Discover how to prepare the watermelon jelly tart by following the step-by-step procedure and advice. If you liked this recipe, also try the watermelon cheesecake or try your hand at other Sicilian pastry specialties .
How to make watermelon jelly tart
Step 1
Prepare the shortcrust pastry: arrange the flour in a fountain shape, break the eggs into the center1, add the sugar, the butter in pieces, a pinch of salt and yeast, and flavor with the grated lemon zest.

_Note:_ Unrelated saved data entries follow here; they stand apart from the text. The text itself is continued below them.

-- ==== Sys2Proof/Machine/Dispatch.lean ====
section
/-! DEFINITION. The meaning of each instruction, one arm for each constructor. -/

namespace Sys2Proof.Machine

def exec (i : Instr) (s : State) : Host.Outcome State Fault Refusal :=
  match i with
  | .functionSet => Sys2Proof.Machine.execFunctionSet s
  | .clear => Sys2Proof.Machine.execClear s
  | .home => Sys2Proof.Machine.execHome s
  | .powerControl displayOn cursorOn blinkOn => Sys2Proof.Machine.execPowerControl displayOn cursorOn blinkOn s
  | .shift target direction => Sys2Proof.Machine.execShift target direction s
  | .setAddress addr => Sys2Proof.Machine.execSetAddress addr s
  | .writeChar ch => Sys2Proof.Machine.execWriteChar ch s

end Sys2Proof.Machine
end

Then quickly work the ingredients, until you obtain a smooth and homogeneous dough.
Step 2
Wrap it with a sheet of cling film2and let it rest in the fridge for half an hour.
Step 3
Meanwhile, prepare the watermelon jelly: in a saucepan with a thick bottom, dilute the cornstarch with the watermelon juice, stirring often with the help of a hand whisk.3.
Step 4
At the end you should obtain a smooth mixture without lumps.4.
Step 5
Add the granulated sugar5and put it on the fire.
Step 6
Leave to cook on a medium flame, stirring constantly, until you obtain a thick and shiny cream.6.
Step 7
Transfer the watermelon jelly to a low, wide container.7, cover with a sheet of cling film and leave to cool in the fridge.
Step 8
Once the pastry has rested, roll it out with a rolling pin on a floured work surface.8about 1 cm thick.
Step 9
Cover a 22 cm diameter baking tin, greased and floured, with the shortcrust pastry disc obtained and trim the edges, eliminating the excess pastry.9.
Step 10
Pour the now cold watermelon jelly into the shortcrust pastry shell and level the surface with the back of a spoon10.
Step 11
With the pastry scraps kept aside, form lots of strips and arrange them on the filling, so as to create the classic grid.11; then put the tart in the oven at 180°C and leave it to cook for about 45 minutes.
Step 12
Once ready, take the watermelon jelly tart out of the oven, let it cool completely and turn it out onto a serving plate. Sprinkle the surface with some toasted pistachio grains, cut the cake into slices12and servants.